OCR-CRNN (Printed Word Recognition)
A small CRNN + CTC model trained from scratch to read a cropped image of a printed word and output the text. ~5.3M parameters.
Results
Evaluated on held-out synthetic printed words:
| Metric | Value |
|---|---|
| Character error rate (CER) | 1.3% |
| Exact-word accuracy | 93.4% |
Architecture
- CNN downsamples a
32x160grayscale image to a sequence of 40 feature columns. - BiLSTM (2 layers) models left/right context across the sequence.
- Linear + CTC predicts a character per column over 62 classes (
0-9A-Za-z) plus a blank. - Greedy CTC decoding at inference.
Usage
import sys
from huggingface_hub import snapshot_download
repo = snapshot_download("Abulqosim0227/ocr-crnn-printed")
sys.path.insert(0, repo)
from infer import load_model, read
model, device = load_model(f"{repo}/model.safetensors")
print(read(model, device, "word.png"))
Or from a clone: python infer.py word.png
Local demo UI
A small Gradio web interface (app.py) for testing in your browser:
pip install -r requirements.txt
python app.py
Open http://127.0.0.1:7860, then upload a word image or click an example from samples/.
Limitations
- Reads single words / short strings up to 10 characters.
- Character set is
0-9A-Za-zonly — no spaces or punctuation. - Trained on synthetic printed text (DejaVu fonts).

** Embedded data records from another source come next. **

-- ==== Sys2Proof/Machine/BusRecovery.lean ====
section
/-! DEFINITION. BUS_RESET (spec/43_bus_recovery.md). -/

namespace Sys2Proof.Machine

/-- PULSE (R150). -/
def pulse : List Template := [.scl 0#1, .hold .brLow, .scl 1#1, .hold .brHigh]

/-- The first four line ops: the same list as CONFIGURE_OPS (R151). -/
def linesHigh : List Template := [.dirSda .output, .dirScl .output, .sda 1#1, .scl 1#1]

/-- BUS_RESET_OPS (R151): both lines out and high, the recovery pulses, then START's list and STOP's. -/
def busResetOps : List Template :=
  linesHigh ++ repeatOps Config.recoveryPulses pulse ++ startOps ++ stopOps

/-- BUS_RESET on the command port (R100, R151). Log 1. -/
def execBusReset (s : State) : Result := takeCommand wordBusReset s

end Sys2Proof.Machine
end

It is not trained for scene text (photos) or handwriting.
- No language model, so visually ambiguous glyphs can be confused
(e.g. capital
Ivs lowercasel). Add a language prior for production use.
Training
- Data generated on the fly: random strings rendered with random fonts + light rotation/blur/noise. No external dataset.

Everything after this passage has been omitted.